In order to prepare crude trypsin extracts for hydrolyzing beef and beef liver tissues, pancreatic tissue homogenates of animals such as cattle, horses, sheep or pigs can be prepared first, and the resulting homogenates and anhydrous can be used in a ratio of 1: 1: 3. Ethanol and distilled water were mixed and stirring was continued for 72 hours. After stirring, centrifuge (500 rpm, 10 minutes) to collect the supernatant and adjust the pH of the resulting supernatant to 5.5 with concentrated hydrochloric acid to obtain the desired crude trypsin preparation.

As a specific example, the present invention specifically selects normal intestinal probiotics including Lactobacillus acidophilus, Bifidobacterium breve, and Streptococcus faecium, which are distributed in different sections of the normal human intestinal tract and have certain complementarities in physiological functions with each other. To prepare the nutritional composition or nutritional supplement containing the probiotic symbiotic fermentation culture of the present invention. Therefore, without departing from the basic ideas and principles of the present invention, the selection of two or more other probiotics of any genus or species to prepare a nutritional composition or nutritional supplement with a certain health function will all fall It is within the scope of the claims pending.

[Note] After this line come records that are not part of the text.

-- ==== Sys2Proof/Certificates/Slice0/Obligations.lean ====
section
/-!
DEFINITION. The statements for the provers: what each command does, by the rules of the manual, and what every step
keeps. A next state is written as the old one with the fields that change; every other field is unchanged.
-/

open Sys2Proof Sys2Proof.Machine


/-! ## The queue and the part's own time -/

/-- The command at the front of the queue runs on the state with the rest of the queue (the model's own queue). -/
def Obligations.StepRunsTheFrontCommand : Prop :=
  ∀ (c : Instr) (rest : List Instr) (s : State), s.pending = c :: rest → step s = exec c { s with pending := rest }

/-- On an empty queue a step lets 1 ms pass: every timer above 1 ms loses 1, one at 1 brings the command of its expiry
(and stays until that runs), the peers age and a clock that is set runs on; the window, the switchover, the day roll,
offers of room and the drained session fall due by the new time; at a label position's start an open exchange ends
and the label whose place it is wakes. Instead, with something kept for a recovery that has ended, the first of it is
taken up from the point at which it waited, a RECALL whole, from its basket EMPTY on, a PRICE QUERY in ACTIVE alone
(R53). Model's choice (logs 1, 5, 28 and 54): the manual gives the times, not the step. -/
def Obligations.TimePassesOnAnEmptyQueue : Prop :=
  (∀ s : State, s.pending = [] →
    ((∀ w ∈ s.deferred, w.ready s = false) →
      ∃ t, step s = .next t ∧ t.now = s.now + 1 ∧ t.pending = s.due ∧
        t.tp = { s.tp with trunkMs := t.tp.trunkMs, peers := t.tp.peers } ∧
        (1 < s.tp.trunkMs → t.tp.trunkMs = s.tp.trunkMs - 1) ∧
        (∀ n : Station, t.tp.peers[n] =
          { s.tp.peers[n] with age := if n = s.stn then s.tp.peers[n].age else s.tp.peers[n].age.map (· + 1) }) ∧
        (s.sc.clockState = .unset → t.sc = s.sc) ∧
        (s.sc.clockState ≠ .unset → s.sc.clockMs < 999 → t.sc = { s.sc with clockMs := s.sc.clockMs + 1 }) ∧
        (s.sc.clockState ≠ .unset → 999 ≤ s.sc.clockMs →
          t.sc = { s.sc with clockMs := 0, clock := s.sc.clock.map Time.next }) ∧
        t.stn = s.stn ∧ t.out = s.out ∧ t.deferred = s.deferred ∧ t.freeIdx = s.freeIdx ∧
        (∀ less : Nat → Nat, (∀ n, less n = if 1 < n then n - 1 else n) →
          (∀ b : BankNo, t.is.bank b = { s.is.bank b with
            erasing := (s.is.bank b).erasing.map fun e => { e with ms := less e.ms } }) ∧
          t.is = { s.is with banks := t.is.banks } ∧
          (∀ k : TillNo, t.lu.queries[k] = { s.lu.queries[k] with ms := less s.lu.queries[k].ms } ∧
            t.bu.recalls[k] = { s.bu.recalls[k] with ms := less s.bu.recalls[k].ms }) ∧
          (∀ j : ParkNo, t.bu.park[j] = { s.bu.park[j] with ms := less s.bu.park[j].ms }) ∧
          t.lu.cache = s.lu.cache ∧ t.bu.tills = s.bu.tills ∧ t.bu.lostTransfers = s.bu.lostTransfers ∧
          t.ju = { s.ju with erasing := s.ju.erasing.map fun e => { e with ms := less e.ms } } ∧
          t.lrc = { s.lrc with
            cycleMs := if s.lrc.running then less s.lrc.cycleMs else s.lrc.cycleMs
            review := s.lrc.review.map fun v => { v with ms := less v.ms } } ∧
          (∀ i : Fin 8, t.fu.reasm[i] = s.fu.reasm[i].map fun e => { e with ms := less e.ms }) ∧
          t.fu = { s.fu with windowMs := less s.fu.windowMs, reasm := t.fu.reasm } ∧
          (∀ i : Fin 128, t.gu.clients[i] = { s.gu.clients[i] with
            admissionMs := less s.gu.clients[i].admissionMs, blockMs := less s.gu.clients[i].blockMs
            check := s.gu.clients[i].check.map fun k => { k with ms := less k.ms } }) ∧
          t.gu = { s.gu with
            rateMs := less s.gu.rateMs, clients := t.gu.clients
            codes := s.gu.codes.map fun c => { c with validMs := less c.validMs } } ∧
          (∀ n : Station, t.nlc.assembly[n] = s.nlc.assembly[n].map fun a => { a with ms := less a.ms }) ∧
          t.nlc = { s.nlc with
            callMs := less s.nlc.callMs, holdMs := s.nlc.holdMs.map less
            blockTimers := s.nlc.blockTimers.map fun x => { x with ms := less x.ms }
            activity := s.nlc.activity.map fun e => { e with ms := less e.ms }, assembly := t.nlc.assembly }) ∧
        (Instr.nightWindowEnter ∈ s.due ↔ t.inWindow = true ∧ s.nlc.inside = false) ∧
        (Instr.nightWindowLeave ∈ s.due ↔ t.inWindow = false ∧ s.nlc.inside = true) ∧
        (Instr.switchover ∈ s.due ↔ t.switchoverDue ≠ none) ∧ (Instr.dayRoll ∈ s.due ↔ t.dayDue ≠ none) ∧
        (Instr.roomOffered ∈ s.due ↔
          s.tp.keptA ≠ [] ∧ s.tp.qA.length < 8 ∧ s.tp.trunk.isDuplicate = false ∨
            s.tp.recordC ≠ [] ∧ s.tp.trunk = .active ∧ s.tp.qC.length < 32) ∧
        (Instr.sessionDrained ∈ s.due ↔ s.drained = true)) ∧
    (∀ (w : Waiting) (l r : List Waiting), s.deferred = l ++ w :: r → (∀ x ∈ l, x.ready s = false) →
      w.ready s = true → step s = .next (State.takeUp w { s with deferred := l ++ r }))) ∧
  (∀ s : State,
    (Instr.listenEnd ∈ s.due ↔ s.tp.trunk = .listening ∧ s.tp.trunkMs = 1) ∧
    (Instr.announceTimer ∈ s.due ↔ s.tp.trunk = .active ∧ s.tp.trunkMs = 1) ∧
    (Instr.duplicateHoldEnd ∈ s.due ↔ s.tp.trunk = .dupHold ∧ s.tp.trunkMs = 1) ∧
    (Instr.duplicateListenEnd ∈ s.due ↔ s.tp.trunk = .dupListen ∧ s.tp.trunkMs = 1) ∧
    (∀ n : Station,
      (Instr.peerStale n ∈ s.due ↔ n ≠ s.stn ∧ s.tp.peers[n].state = .present ∧ s.tp.peers[n].age = some 4999) ∧
      (Instr.peerAbsent n ∈ s.due ↔ n ≠ s.stn ∧ s.tp.peers[n].state = .stale ∧ s.tp.peers[n].age = some 9999) ∧
      (Instr.nightAssemblyTimeout n ∈ s.due ↔ ∃ a, s.nlc.assembly[n] = some a ∧ a.ms = 1)) ∧
    (∀ b : BankNo, Instr.bankEraseComplete b ∈ s.due ↔ ∃ e, (s.is.bank b).erasing = some e ∧ e.ms = 1) ∧
    (Instr.journalPageEraseComplete ∈ s.due ↔ ∃ e, s.ju.erasing = some e ∧ e.ms = 1) ∧
    (Instr.reviewWalkEnd ∈ s.due ↔ ∃ v, s.lrc.review = some v ∧ v.ms = 1) ∧
    (Instr.labelCycleEnd ∈ s.due ↔ s.lrc.running = true ∧ s.lrc.cycleMs = 1) ∧
    (∀ slots passed p : Nat, s.lrc.running = true → slots = s.lrc.slots.getD 512 → s.lrc.cycleMs + passed = slots * 20 →
      0 < s.lrc.cycleMs → p < 8 → passed % 20 = 5 * p / 2 →
      (Instr.labelNoAnswer ∈ s.due ↔ s.lrc.exchange ≠ none) ∧
      ∀ i : Nat, Instr.labelWake i ∈ s.due ↔
        i = passed / 20 + p * slots ∧ i < 4096 ∧ s.lrc.due i = true ∧
          (s.lrc.label i).wakes i s.lrc.cycle (s.lrc.period.getD 2) = true) ∧
    (∀ k : TillNo,
      (Instr.queryTimerExpiry k ∈ s.due ↔ s.lu.queries[k].state ≠ .free ∧ s.lu.queries[k].ms = 1) ∧
      (Instr.recallTimerExpiry k ∈ s.due ↔ s.bu.recalls[k].phase ≠ .idle ∧ s.bu.recalls[k].ms = 1)) ∧
    (∀ j : ParkNo, Instr.transferTimerExpiry j ∈ s.due ↔ s.bu.park[j].state = .inTransfer ∧ s.bu.park[j].ms = 1) ∧
    (∀ i : Fin 8, Instr.reassemblyTimerExpiry i ∈ s.due ↔ ∃ e, s.fu.reasm[i] = some e ∧ e.ms = 1) ∧
    (Instr.guestCreditWindow ∈ s.due ↔ s.fu.windowMs = 1) ∧ (Instr.guestRateWindow ∈ s.due ↔ s.gu.rateMs = 1) ∧
    (∀ i : Fin 128,
      (Instr.codeCheckTimerExpiry i ∈ s.due ↔ ∃ k, s.gu.clients[i].check = some k ∧ k.ms = 1) ∧
      (Instr.admissionExpiry i ∈ s.due ↔ s.gu.clients[i].admissionMs = 1) ∧
      (Instr.blockExpiry i ∈ s.due ↔ s.gu.clients[i].blockMs = 1)) ∧
    (∀ n : Nat, Instr.codeExpiry n ∈ s.due ↔ ∃ c ∈ s.gu.codes, c.serial = n ∧ c.validMs = 1) ∧
    (Instr.callTimerExpiry ∈ s.due ↔ s.nlc.session = .calling ∧ s.nlc.callMs = 1) ∧
    (Instr.callHoldEnd ∈ s.due ↔ s.nlc.holdMs = some 1) ∧
    (∀ (first : Seq) (count : Nat), Instr.journalBlockTimerExpiry first count ∈ s.due ↔
      ∃ x ∈ s.nlc.blockTimers, x.first = first ∧ x.count = count ∧ x.ms = 1) ∧
    (∀ n : Nat, Instr.activityBlockTimerExpiry n ∈ s.due ↔
      ∃ e ∈ s.nlc.activity, e.number = n ∧ e.returned = false ∧ e.ms = 1)) ∧
  (∀ (s : State) (k : TillNo) (tag : Nat) (u : State),
    u = { s with bu := { s.bu with tills := updAt s.bu.tills k fun t => { t with outstanding := none, scan := none } } } →
    (∀ code m, State.takeUp (.scan k tag code m) s = u.scanItem k tag code m) ∧
    (∀ code, State.takeUp (.enquire k tag code) s = u.enquireItem k tag code) ∧
    (∀ d p q l, State.takeUp (.key k tag d p q l) s = u.keyItem k tag d p q l) ∧
    (∀ l, State.takeUp (.addLine k tag l) s = u.takeLine k tag l) ∧
    (∀ p v l, State.takeUp (.override k tag p v l) s = u.overrideOf k tag p v l) ∧
    (∀ ticket owner, State.takeUp (.recall k tag ticket owner) s =
      State.recallRemote k tag ticket owner { s with bu := { s.bu with tills := updAt s.bu.tills k fun t =>
        { t with outstanding := none, scan := none, basket := { t.basket with state := .empty } } } }) ∧
    (∀ src code p,
      (s.tp.trunk = .active → State.takeUp (.query src tag code p) s = s.answerQuery src tag code p) ∧
      (s.tp.trunk ≠ .active → State.takeUp (.query src tag code p) s = s)) ∧
    (∀ src b i n, State.takeUp (.read src tag b i n) s = s.answerRead src tag b i n) ∧
    (∀ b i n, State.takeUp (.officeRead tag b i n) s = s.runRead tag b i n) ∧
    (∀ b o, State.takeUp (.order tag b o) s = s.runOrder tag b o) ∧
    (∀ ref, State.takeUp (.ack ref) s = s.takeAck ref))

Generally speaking, the methods of preparing one or more probiotic preparations in the prior art are mostly the fermentation of bacteria of each species or strain, and when the bacteria multiply to the desired concentration, the live and / or dead bacteria are collected. Biomass, mixed bacterial suspension or lyophilized bacterial powder obtained after lyophilization, and adding one or more nutrients or matrix components to make a medicine or nutritional composition or supplement with certain therapeutic or preventive effects . However, from the perspective of industrialized large-scale production, a common disadvantage of these methods is that the production process is complicated, The cost is high, and it is difficult to find the optimum ratio of bacterial concentration when mixing various strains or strains.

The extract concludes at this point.